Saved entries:

=-=-=-=-=

-- ==== Sys2Proof/Machine/Step.lean ====
section
/-! DEFINITION. One step of the block: the operations of Machine/Ops.lean with `exec` as the commands'
rules; and how one command word comes to be presented. -/

namespace Sys2Proof.Machine

/-- One step: accept the oldest input of the host (30_encoding.md R48, 70_reset_and_hazards.md R159);
idle where there is none (60_exceptions.md R158). -/
def step (s : State) : Host.Outcome State Fault Refusal := stepWith exec s

/-- The state with the command of the table word `w` of `nbits` bits as its next input: CMD is bits
31:0 of the word, DATA_IN its bits 95:32, all bits above `nbits` being 0 (log 14). -/
def State.withFetchWord (s : State) (nbits w : Nat) : State :=
  let n := w % 2 ^ nbits
  { s with
    port := .command { word := BitVec.ofNat 32 n, dataIn := BitVec.ofNat 64 (n >>> 32) } :: s.port }

end Sys2Proof.Machine
end

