-- ==== Sys2Proof/Certificates/Slice0/Obligations.lean ====
section
/-! DEFINITION. The statements for the provers. Each says which rule of spec/ it formalises. "Completes"
statements conclude that `exec` answers a next state, with the frame of the command (Safety.lean). -/

open Sys2Proof Sys2Proof.Machine

/-! ## Encoding (30_encoding.md) -/

/-- R50, R51, R56: every well-formed command, with every operand, decodes from its encoding. -/
def Obligations.DecodeOfEncodeIsTheCommand : Prop :=
  ∀ i : Instr, i.wf = true → decode (encode i) = .ok i

/-- R57, R58: a word that decodes is the encoding of the command it decodes to, so no bit of it is
dropped; only DIVFW ignores bits. -/
def Obligations.EncodeOfDecodeIsTheWord : Prop :=
  ∀ (w : CmdWord) (i : Instr), decode w = .ok i →
    i.wf = true ∧ (i ≠ .divfw → encode i = w) ∧ (i = .divfw → opcField w = 0x44#8)

/-- R56, R57: the decoder accepts exactly the words that select a row of the opcode map, a DEST word
with RD = RD2 and not 0 apart, and gives the command of that row. -/
def Obligations.DecoderFollowsTheOpcodeMap : Prop :=
  ∀ w : CmdWord,
    (∀ i, decode w = .ok i → ∃ r ∈ opcodeMap, r.selects w = true ∧ r.mnemonic = i.mnemonic ∧
      ¬(r.dest = true ∧ rdField w = rd2Field w ∧ rdField w ≠ 0)) ∧
    (∀ r ∈ opcodeMap, r.selects w = true →
      ¬(r.dest = true ∧ rdField w = rd2Field w ∧ rdField w ≠ 0) →
      ∃ i, decode w = .ok i ∧ i.mnemonic = r.mnemonic)

/-- R56: "no word matches two rows"; 56 commands. -/
def Obligations.NoWordMatchesTwoRows : Prop :=
  opcodeMap.length = 56 ∧
  ∀ (w : CmdWord), ∀ r ∈ opcodeMap, ∀ r' ∈ opcodeMap,
    r.selects w = true → r'.selects w = true → r = r'

/-- Words written out in 95_test_vectors.md decode to their commands (a sanity statement). -/
def Obligations.WrittenOutWordsDecode : Prop :=
  decode 0x20301200#32 = .ok (.addw 3 1 2) ∧ decode 0x35341200#32 = .ok (.muluf 3 4 1 2) ∧
  decode 0x48201000#32 = .ok (.neg 2 1) ∧ decode 0x6000A700#32 = .ok (.cmpu 10 7) ∧
  decode 0x7510000A#32 = .ok (.parses 1 10#8) ∧ decode 0x7700300A#32 = .ok (.fmts 3 10#8) ∧
  decode 0x1900500C#32 = .ok (.cvt 5 .w8 true true) ∧ decode 0x10400000#32 = .ok (.ldlo 4) ∧
  decode 0x44123400#32 = .ok .divfw ∧ decode 0x71000005#32 = .ok (.trd 5#8)

/-- R58: the listed opcode bytes, and an assigned opcode with a 1 in a must-be-zero bit, raise
ILLEGAL_COMMAND; the only no-op is the word 0; only DIVFW ignores bits 23:0. -/
def Obligations.UnassignedWordsRaiseIllegalCommand : Prop :=
  (∀ w : CmdWord, (let n := (opcField w).toNat
      (0x02 ≤ n ∧ n ≤ 0x0F) ∨ (0x1A ≤ n ∧ n ≤ 0x1F) ∨ (0x25 ≤ n ∧ n ≤ 0x27) ∨
      (0x2D ≤ n ∧ n ≤ 0x2F) ∨ (0x37 ≤ n ∧ n ≤ 0x3F) ∨ (0x45 ≤ n ∧ n ≤ 0x47) ∨
      (0x4A ≤ n ∧ n ≤ 0x4F) ∨ (0x54 ≤ n ∧ n ≤ 0x57) ∨ n = 0x5B ∨ n = 0x5F ∨
      (0x62 ≤ n ∧ n ≤ 0x6F) ∨ 0x78 ≤ n) → RaisesIllegal w) ∧
  (∀ w : CmdWord, ∀ r ∈ opcodeMap, opcField w = opcField r.pattern → r.selects w = false →
    RaisesIllegal w) ∧
  (∀ w : CmdWord, decode w = .ok .nop ↔ w = 0#32) ∧
  (∀ w : CmdWord, opcField w = 0x44#8 → decode w = .ok .divfw)

/-- 10_state.md R26, 30_encoding.md R57: a DEST command whose RD and RD2 are equal and not 0 raises
ILLEGAL_COMMAND. -/
def Obligations.EqualDestinationsRaiseIllegalCommand : Prop :=
  ∀ opc ∈ [0x35#8, 0x36#8, 0x40#8, 0x41#8, 0x42#8, 0x43#8], ∀ (rd rs1 rs2 : Reg) (imm : Byte),
    rd ≠ 0 → RaisesIllegal (pack opc rd rd rs1 rs2 imm)

/-! ## The step (30_encoding.md R48, 60_exceptions.md, 70_reset_and_hazards.md) -/

/-- R48, R57: with a command at the port and FAULTED = 0, a step is the decoded command's `exec` at
that state, the input then consumed; DATA_IN and CMD are those presented. -/
def Obligations.StepRunsTheDecodedCommand : Prop :=
  ∀ (s : State) (c : Command) (rest : List Input) (i : Instr),
    s.port = .command c :: rest → s.status.faulted = false → decode c.word = .ok i →
    s.dataIn = c.dataIn ∧ s.cmdWord = c.word ∧
    step s = (match exec i s with
      | .next u => .next { u with port := u.port.tail }
      | .fault f => .fault f
      | .refused r => .refused r)

/-- 60_exceptions.md R152: over any number of commands presented while FAULTED = 1, every one is
discarded and no state changes (the host's inputs, the model's own field, apart). -/
def Obligations.FaultedBlockDiscardsEveryCommand : Prop :=
  ∀ (k : Nat) (s : State), s.status.faulted = true →
    (∀ e ∈ s.port, ∃ c, e = Input.command c) →
    Sys2Proof.core.run k s = .next { s with port := s.port.drop k }

/-- 70_reset_and_hazards.md R159, 60_exceptions.md R153: asserting reset puts every piece of state into
its reset state, from any state, the faulted one among them; TXT is unspecified afresh. That reset is an
input event, keeps the inputs to come and NATIVE_WIDTH and moves the draw on is the model's choice
(log 4, log 5). -/
def Obligations.AssertedResetResetsEveryPiece : Prop :=
  ∀ (s : State) (rest : List Input), s.port = .reset :: rest →
    ∃ t, step s = .next t ∧ (∀ r, t.reg r = 0#128) ∧ t.flags.toBits = 0#8 ∧
      t.status.toBits = 0#64 ∧ t.status.cause = .none ∧ t.faultOut = false ∧ t.dataOut = 0#64 ∧
      t.tlen = 0#9 ∧ (∀ a, Memory.read? t.txt a = none) ∧
      (∀ a, t.readTxt a = Config.freeTxtByte (s.txtDraw + 1) a) ∧ t.port = rest ∧
      t.nativeWidth = s.nativeWidth

/-- 70_reset_and_hazards.md R159 and 10_state.md R27, R28, R30, R31, R32, R34, 20_memory.md R38: the reset
state. That every TXT byte then reads as the free value `Config.freeTxtByte` at the state's draw is the
model's form of R38's "free draw" (log 5, DESIGN CHOICE), whatever that value is. The values of
NATIVE_WIDTH, of the draw and of the inputs to come are the model's choices (log 6, log 5, log 1) and are
not stated. -/
def Obligations.ResetStateHoldsTheResetValues : Prop :=
  (∀ r, State.reset.reg r = 0#128) ∧ State.reset.flags.toBits = 0#8 ∧
    State.reset.status.toBits = 0#64 ∧ State.reset.faultOut = false ∧ State.reset.dataOut = 0#64 ∧
    State.reset.tlen = 0#9 ∧
    (∀ a, State.reset.readTxt a = Config.freeTxtByte State.reset.txtDraw a)

/-- 60_exceptions.md R158: "the block is idle between commands and keeps all state while idle"; that an
idle step is a step at all is the model's choice (log 2). -/
def Obligations.IdleBlockKeepsAllState : Prop :=
  ∀ s : State, s.port = [] → step s = .next s

/-- Every step keeps the invariant: TXT canonical (20_memory.md R37), TLEN at most 256 (10_state.md
R34), CAUSE and FCMD set exactly by fault entry (R31), LT and EQ never both 1 (R116). -/
def Obligations.StepKeepsTheInvariant : Prop :=
  ∀ s t : State, s.Inv → step s = .next t → t.Inv

/-- The reset state meets the invariant. -/
def Obligations.ResetStateMeetsTheInvariant : Prop := State.reset.Inv

/-- From every state that meets the invariant a step answers a next state: the machine's own stop (a
PARSE past TXT[255], log 10) is never reached. -/
def Obligations.InvariantStatesAlwaysStep : Prop :=
  ∀ s : State, s.Inv → ∃ t, step s = .next t

/-- 60_exceptions.md R151: a step on which STATUS.FAULTED rises records a cause and the faulting word
in STATUS and changes nothing else of the state, the consumed input apart. -/
def Obligations.FaultEntryWritesOnlyStatus : Prop :=
  ∀ (s t : State) (c : Command) (rest : List Input), s.port = .command c :: rest →
    s.status.faulted = false → step s = .next t → t.status.faulted = true →
    ∃ cause, cause ≠ Cause.none ∧ t = { s with
      status := { faulted := true, cause := cause, fcmd := c.word }, port := rest }

/-- 60_exceptions.md R149: after decode, a cause is raised only by the commands its row lists. -/
def Obligations.CausesAreRaisedOnlyByTheirCommands : Prop :=
  ∀ (i : Instr) (s t : State), s.status.faulted = false → exec i s = .next t →
    t.status.faulted = true →
    i.mnemonic ∈ (match t.status.cause with
      | .overflow => ["ADDU", "ADDS", "SUBU", "SUBS", "MULU", "MULS", "NEG", "DIVS"]
      | .divByZero => ["DIVU", "DIVS"]
      | .unsupported => ["DIVFW"]
      | .badRadix => ["PARSEU", "PARSES", "FMTU", "FMTS"]
      | .badBitIndex => ["LDBIT"]
      | .negativeToUnsigned => ["LDUS"]
      | .indexRange => ["WORD", "TSETLEN"]
      | .none => []
      | .illegalCommand => [] : List String)

/-- 10_state.md R31, R29 and 60_exceptions.md R149: the host reads STATUS as FAULTED in bit 0, the
cause's code in bits 11:8 and FCMD in bits 63:32, and FLAGS as O, LT, EQ, A in bits 0 to 3; every
other bit is zero. -/
def Obligations.StatusAndFlagsReadAsLaidOut : Prop :=
  (∀ s : State, s.statusOut.toNat = s.status.faulted.toNat + s.status.cause.code.toNat * 2 ^ 8
    + s.status.fcmd.toNat * 2 ^ 32 ∧ s.faultOut = s.status.faulted) ∧
  (∀ s : State, s.flags.toBits.toNat = s.flags.o.toNat + s.flags.lt.toNat * 2
    + s.flags.eq.toNat * 4 + s.flags.a.toNat * 8) ∧
  [Cause.none, .illegalCommand, .overflow, .divByZero, .unsupported, .badRadix, .badBitIndex,
    .negativeToUnsigned, .indexRange].map (fun c => c.code.toNat) = [0, 1, 2, 3, 4, 5, 6, 7, 8]

/-! ## Whole-machine frames (10_state.md R25, R29, R32, R34) -/

/-- 10_state.md R25, R28: a command writes no general register but its destinations, and `x[0]` stays
zero; no command touches the host's inputs, the draw or NATIVE_WIDTH. -/
def Obligations.OnlyDestinationRegistersChange : Prop :=
  ∀ (i : Instr) (s t : State), exec i s = .next t →
    (∀ r, r ∉ i.dests → t.reg r = s.reg r) ∧ t.reg 0 = 0#128 ∧
    (t.status ≠ s.status → KeepsRegs s t) ∧ KeepsOwn s t

/-- 10_state.md R29: each flag bit is written only by the commands its row lists, and no flag bit by a
command that faults. -/
def Obligations.OnlyListedCommandsWriteFlags : Prop :=
  ∀ (i : Instr) (s t : State), exec i s = .next t →
    (t.flags.o ≠ s.flags.o → i.mnemonic ∈
      ["ADDUO", "ADDSO", "SUBUO", "SUBSO", "MULUO", "MULSO", "DIVUO", "DIVSO"]) ∧
    (t.flags.lt ≠ s.flags.lt → i.mnemonic ∈ ["CMPU", "CMPS"]) ∧
    (t.flags.eq ≠ s.flags.eq → i.mnemonic ∈ ["CMPU", "CMPS"]) ∧
    (t.flags.a ≠ s.flags.a → i.mnemonic ∈ ["PARSEU", "PARSES", "CVT"]) ∧
    (t.status ≠ s.status → t.flags = s.flags)

/-- 10_state.md R32: DATA_OUT "is written only by RDLO, RDHI, WORD, CVT, RDFLAGS, TRD and TGETLEN". -/
def Obligations.OnlyListedCommandsWriteDataOut : Prop :=
  ∀ (i : Instr) (s t : State), exec i s = .next t → t.dataOut ≠ s.dataOut →
    i.mnemonic ∈ ["RDLO", "RDHI", "WORD", "CVT", "RDFLAGS", "TRD", "TGETLEN"]

/-- 10_state.md R34, 20_memory.md R37: TLEN is written only by TSETLEN, FMTU and FMTS; TXT only by
TWR, FMTU and FMTS. -/
def Obligations.OnlyListedCommandsWriteTlenAndTxt : Prop :=
  ∀ (i : Instr) (s t : State), exec i s = .next t →
    (t.tlen ≠ s.tlen → i.mnemonic ∈ ["TSETLEN", "FMTU", "FMTS"]) ∧
    (i.mnemonic ∉ ["TWR", "FMTU", "FMTS"] → t.txt = s.txt ∧ KeepsTxt s t)

/-- 30_encoding.md R48, R55 and 93_implementation_defined.md U13: a command whose rule does not read
DATA_IN ignores it entirely, and TWR reads only its bits 7:0. -/
def Obligations.UnreadDataInIsIgnored : Prop :=
  ∀ (i : Instr) (s t : State) (w : CmdWord) (d d' : Half) (rest : List Input),
    s.port = .command { word := w, dataIn := d } :: rest → exec i s = .next t →
    (i.mnemonic ∉ ["LDLO", "LDHI", "LDU", "LDS", "LDUS", "LDBIT", "TWR", "TSETLEN"] ∨
      (i.mnemonic = "TWR" ∧ d.extractLsb' 0 8 = d'.extractLsb' 0 8)) →
    exec i { s with port := .command { word := w, dataIn := d' } :: rest } =
      .next { t with port := .command { word := w, dataIn := d' } :: rest }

=-=-=-=-=

#### THE TASK:
Beginning with the line that holds "CmdWord) (d d'", please return every line through the end of the data, exactly as written.

#### YOUR SOLUTION:
  ∀ (i : Instr) (s t : State) (w : CmdWord) (d d' : Half) (rest : List Input),
    s.port = .command { word := w, dataIn := d } :: rest → exec i s = .next t →
    (i.mnemonic ∉ ["LDLO", "LDHI", "LDU", "LDS", "LDUS", "LDBIT", "TWR", "TSETLEN"] ∨
      (i.mnemonic = "TWR" ∧ d.extractLsb' 0 8 = d'.extractLsb' 0 8)) →
    exec i { s with port := .command { word := w, dataIn := d' } :: rest } =
      .next { t with port := .command { word := w, dataIn := d' } :: rest }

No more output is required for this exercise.